Under the resolution passed by the board, the village will pay Christopher B. Burke Engineering Ltd. $79,000 for professional engineering services for floodplain/floodway hydraulic modeling, wetland investigation, preliminary soils investigation and buildable area analysis.
The study timeline is approximately 120 days.
"We've had ongoing discussions with the developer," Village Manager Dane Bragg said before the meeting. "Obviously there is no project at this point. So we won't know whether we have a project, whether it be with CRM Properties or anyone else until we know what we can develop on the site."
The only board member to vote against the agreement was Trustee Beverly Sussman, who said, "I'm not willing to spend $79,000 of the village's money to fund these professional engineering services."
She mentioned that the village budget is tight and added that CRM should be paying for those services.
But Village President Jeffrey Braiman was concerned that by making developer Chuck Malk of CRM pay for the study, the village would be under obligation to him and his proposal.
Trustee Jeffrey Berman said he would like to see the costs ultimately picked up by a developer but added, "If we partner up with Mr. Malk, and he pays for the study, number one, the very same people who are out there, saying, 'Don't pay for the study' will be up there saying, 'Ah ha. You're in bed with Mr. Malk. It's a done deal. You're in cahoots. Therefore, everything is preordained.'"
But "by paying for the study ourselves, we keep his fingerprints off the study and we have a better chance of ensuring objectivity."
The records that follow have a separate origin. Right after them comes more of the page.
/-! ## Laws of the commands -/

/-- R96: what interleave and uninterleave give, and that they are inverse, both ways. -/
def Obligations.InterleaveInverse : Prop :=
  ∀ n : Nat,
    (∀ (states : List Canon) (l k : Nat), l < 25 → k < n →
      elemAt (interleave n states) l k = laneAt (states.getD k []) l) ∧
    (∀ (v : VFile) (l k : Nat), l < 25 → k < n → laneAt ((uninterleave n v).getD k []) l = elemAt v l k) ∧
    (∀ states : List Canon, states.length = n → (∀ a ∈ states, a.length = 25) →
      uninterleave n (interleave n states) = states) ∧
    ∀ v : VFile, VFile.shaped n v → interleave n (uninterleave n v) = v

/-- R96, R97, R98: LDST and then STST emit the payload of the LDST, in two steps. -/
def Obligations.LoadThenStoreRoundTrip : Prop :=
  ∀ (s : State) (ws rest : List Word), configLegal s.cfg = true → s.fault = false →
    s.hasCommand .ldst ws (encode .stst :: rest) → hasRoom (25 * s.n) s = true →
    ∃ t u, step s = .next t ∧ step t = .next u ∧ u.resp = s.resp ++ ws ∧ u.cmd = rest ∧ u.v = t.v

/-- R101: FTRN b twice leaves V as it was, in two steps; and FTRN b on rows of instance-major data is interleave. -/
def Obligations.TransposeLaws : Prop :=
  (∀ (s : State) (b : Field) (rest : List Word), configLegal s.cfg = true → s.fault = false →
    s.hasCommand (.ftrn b) [] (encode (.ftrn b) :: rest) → s.canRun (.ftrn b) → VFile.shaped s.n s.v →
    ∃ t u, step s = .next t ∧ step t = .next u ∧ u.v = s.v) ∧
  ∀ (s t : State) (b : Field) (rest : List Word) (states : Nat → Nat → Word),
    s.hasCommand (.ftrn b) [] rest → s.canRun (.ftrn b) →
    (∀ i k, i < s.n → k < s.n → elemAt s.v (b.toNat + i) k = states i (b.toNat + k)) →
    exec (.ftrn b) s = .next t →
    ∀ j k, j < s.n → k < s.n → elemAt t.v (b.toNat + j) k = states k (b.toNat + j)

/-- R106: XORing the same words twice restores the lanes, in two steps. -/
def Obligations.AbsorbTwiceRestores : Prop :=
  ∀ (s : State) (o l : Field) (ws rest : List Word), configLegal s.cfg = true → s.fault = false →
    s.hasCommand (.xorl o l) ws (encode (.xorl o l) :: (ws ++ rest)) → s.canRun (.xorl o l) → VFile.shaped s.n s.v →
    ∃ t u, step s = .next t ∧ step t = .next u ∧ u.v = s.v ∧ u.cmd = rest

/-- R44: XORL of the words a byte block forms little-endian, and LDXR of the same bytes, give the same V. -/
def Obligations.AbsorbOfWordsEqualsAbsorbOfBytes : Prop :=
  ∀ (s s' : State) (o l : Field) (ptrs ws rest rest' : List Word),
    s.hasCommand (.ldxr o l) ptrs rest → s.canRun (.ldxr o l) →
    s'.hasCommand (.xorl o l) ws rest' → s'.canRun (.xorl o l) → s'.cfg = s.cfg → s'.v = s.v →
    (∀ k i b, k < s.n → i < l.toNat → b < 8 →
      admitted s ((ptrs.getD k 0).toNat + (if s.cfg.lxBase = .image then 8 * (o.toNat + i) else 8 * i) + b) = true ∧
      isRaced s ((ptrs.getD k 0).toNat + (if s.cfg.lxBase = .image then 8 * (o.toNat + i) else 8 * i) + b) = false ∧
      s.mem.read ((ptrs.getD k 0).toNat + (if s.cfg.lxBase = .image then 8 * (o.toNat + i) else 8 * i) + b) =
        some ((ws.getD (l.toNat * k + i) 0).extractLsb' (8 * b) 8)) →
    ∃ t t', exec (.ldxr o l) s = .next t ∧ exec (.xorl o l) s' = .next t' ∧ t.v = t'.v

/-- R110: EXTL 0, 25 and STST emit the same words and neither changes V; and word Lk + i of EXTL O, L is the word STST would
emit at position 25k + O + i. -/
def Obligations.ExtractAgreesWithStore : Prop :=
  (∀ (s s' : State) (rest rest' : List Word), s.hasCommand (.extl 0 25) [] rest → s.canRun (.extl 0 25) →
    s'.hasCommand .stst [] rest' → s'.canRun .stst → s'.cfg = s.cfg → s'.v = s.v → s'.resp = s.resp →
    ∃ t t', exec (.extl 0 25) s = .next t ∧ exec .stst s' = .next t' ∧ t.resp = t'.resp ∧ t.v = s.v ∧ t'.v = s.v) ∧
  ∀ (s s' : State) (o l : Field) (rest rest' : List Word), s.hasCommand (.extl o l) [] rest → s.canRun (.extl o l) →
    s'.hasCommand .stst [] rest' → s'.canRun .stst → s'.cfg = s.cfg → s'.v = s.v →
    ∃ t t' ws ws', exec (.extl o l) s = .next t ∧ exec .stst s' = .next t' ∧ t.resp = s.resp ++ ws ∧
      t'.resp = s'.resp ++ ws' ∧ ws.length = s.n * l.toNat ∧
      ∀ k i, k < s.n → i < l.toNat → ws[l.toNat * k + i]? = ws'[25 * k + o.toNat + i]?

/-! ## Host memory -/

/-- R42: byte i, counted from the least significant, of the word that eight bytes form is byte number i of them. It is about the
assembly of eight given bytes; which addresses they come from is said by LdxrResult. -/
def Obligations.LittleEndianWord : Prop :=
  ∀ (f : Nat → Byte) (i : Nat), i < 8 → (le64 f).extractLsb' (8 * i) 8 = f i

/-- R41, R45, R130: an address is admitted exactly if it is below 2^64 and in a region declared before the header at the head of
the channel was appended (log 5). A region declared while c words are in the channel admits its addresses once those c words are
consumed, and the declaration changes nothing for a command whose header is one of those words. -/
def Obligations.AdmissionNeedsEarlierDeclaration : Prop :=
  (∀ (s : State) (a : Nat), admitted s a = true ↔ a < 2 ^ 64 ∧
    ∃ r ∈ s.readable, r.late = 0 ∧ r.base.toNat ≤ a ∧ a < r.base.toNat + r.size) ∧
  ∀ (s t : State) (base : Word) (size a : Nat), hostAct (.declareReadable base size) s = .next t →
    (a < 2 ^ 64 → base.toNat ≤ a → a < base.toNat + size → admitted (consume s.cmd.length t) a = true) ∧
    ∀ c, c < s.cmd.length → admitted (consume c t) a = admitted (consume c s) a

/-- R50, R51: a byte the Host writes is a race for exactly the commands whose words are in the channel at the write, and has the
written value for the commands after them (log 8). -/
def Obligations.WriteRacesWithPendingCommands : Prop :=
  ∀ (s t : State) (a : Word) (b : Byte), s.racesOk → hostAct (.writeByte a b) s = .next t →
    (∀ c, c < s.cmd.length → isRaced (consume c t) a.toNat = true) ∧
    isRaced (consume s.cmd.length t) a.toNat = false ∧
    (∀ d, hostByte (consume s.cmd.length t) a.toNat d = b) ∧
    (∀ c d, c < s.cmd.length → hostByte (consume c t) a.toNat d = Config.freeByte d) ∧
    ∀ a' c, a' ≠ a.toNat → isRaced (consume c t) a' = isRaced (consume c s) a' ∧ t.mem.read a' = s.mem.read a'

/-- R40, R46: no step of the engine changes a byte of host memory. -/
def Obligations.EngineNeverWritesMemory : Prop :=
  ∀ s t : State, step s = .next t → ∀ a, t.mem.read a = s.mem.read a

/-! ## Whole-machine rules -/

/-- R24, R25, R66: a step either leaves CMD_IDX, RPTR and the command channel alone, or completes the command i at the head:
CMD_IDX advances by 1 modulo 2^64, RPTR by 1 + P, and 1 + P words leave the channel. That RPTR too wraps modulo 2^64 is deduced
(log 10). -/
def Obligations.CountersAdvanceByCommands : Prop :=
  ∀ s t : State, step s = .next t →
    (t.cmdIdx = s.cmdIdx ∧ t.rptr = s.rptr ∧ t.cmd = s.cmd) ∨
      ∃ h rest i, s.cmd = h :: rest ∧ decode h = .command i ∧ t.cmdIdx = s.cmdIdx + 1 ∧
        t.rptr = s.rptr + BitVec.ofNat 64 (1 + payloadWords s.cfg.width i) ∧
        1 + payloadWords s.cfg.width i ≤ s.cmd.length ∧
        t.cmd = s.cmd.drop (1 + payloadWords s.cfg.width i)

/-- R23: no step clears LOADED, only an LDST sets it, and no Host move but reset changes it. -/
def Obligations.OnlyLdstSetsLoaded : Prop :=
  (∀ s t : State, step s = .next t → s.loaded = true → t.loaded = true) ∧
  (∀ s t : State, step s = .next t → s.loaded = false → t.loaded = true → ∃ rest, s.cmd = encode .ldst :: rest) ∧
  ∀ (m : HostMove) (s t : State), m ≠ .reset → hostAct m s = .next t → t.loaded = s.loaded

/-- R28, R115: once FAULT = 1, no moves of the Engine and the Host without a reset change the fault record, V, LOADED, CMD_IDX
or RPTR; no word leaves the command channel; and no response word is added. -/
def Obligations.FaultIsSticky : Prop :=
  ∀ (ms : List Move) (s t : State), s.fault = true → Move.host .reset ∉ ms → runMoves ms s = .next t →
    t.fault = true ∧ t.fcause = s.fcause ∧ t.fcmd = s.fcmd ∧ t.fidx = s.fidx ∧ t.v = s.v ∧ t.loaded = s.loaded ∧
      t.cmdIdx = s.cmdIdx ∧ t.rptr = s.rptr ∧ (∃ ws, t.cmd = s.cmd ++ ws) ∧ ∃ c, t.resp = s.resp.drop c

/-- R25: over any moves without a reset, the words consumed are the first words of what was in the channel and what the Host
appended, in order, and RPTR has advanced by their number: the next header is the word at stream position RPTR. That
RPTR wraps modulo 2^64 is deduced (log 10). -/
def Obligations.ReadPointerIsStreamPosition : Prop :=
  ∀ (ms : List Move) (s t : State), Move.host .reset ∉ ms → runMoves ms s = .next t →
    ∃ consumed : List Word,
      s.cmd ++ ms.filterMap (fun m => match m with | .host (.appendWord w) => some w | _ => none) = consumed ++ t.cmd ∧
      t.rptr = s.rptr + BitVec.ofNat 64 consumed.length

/-- R23: while LOADED = 0 no step reads V: with any other V the step is the same, but for V itself, and once it has loaded a
state V is the same too. -/
def Obligations.VUnreadUntilLoaded : Prop :=
  ∀ (s t : State) (v : VFile), s.loaded = false → step s = .next t →
    ∃ t', step { s with v := v } = .next t' ∧ { t' with v := t.v } = t ∧ (t.loaded = true → t'.v = t.v)

/-- R36, R86, R8: no step depends on VARIANT, ISA_TARGET or the hardware's register width: with another legal choice of them the
step is the same. -/
def Obligations.VariantIsUnobservable : Prop :=
  ∀ (s : State) (c : Config), configLegal s.cfg = true → configLegal c = true → c.width = s.cfg.width →
    c.respDepth = s.cfg.respDepth → c.lxBase = s.cfg.lxBase → c.cmpsExact = s.cfg.cmpsExact →
    (∀ t, step s = .next t → step { s with cfg := c } = .next { t with cfg := c }) ∧
      ∀ f, step s = .fault f → step { s with cfg := c } = .fault f

/-- R85, R100: no command but FTRN moves data between instances: instance k's lanes after a command depend on no other
instance's lanes before it. -/
def Obligations.InstancesDoNotMix : Prop :=
  ∀ (i : Instr) (s t t' : State) (v : VFile) (k : Nat), (∀ b, i ≠ .ftrn b) → k < s.n →
    (∀ l, l < 25 → elemAt v l k = s.lane k l) → exec i s = .next t → exec i { s with v := v } = .next t' →
    ∀ l, l < 25 → t'.lane k l = t.lane k l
Members from the public who oppose the project spoke. Resident Leon Gopon raised concerns about soil borings being conducted on the golf course because of the possible existence of hazardous chemicals.
He also questioned the transparency of the process, noting that he had asked if anything was happening with the project in August and was told he would be informed if there was something to know.
"Having conversations with an engineering firm to set up a study on the golf course was something I would have liked to have known," he said.
Resident Bill Neilson, noting past failures with economic development such as the Rohrman property and the "ghost Town Center," said Buffalo Grove is not the place for such a development.
"This isn't Randhurst. This isn't Woodfield," he said. "This is Buffalo Grove, and it has always been a bedroom community."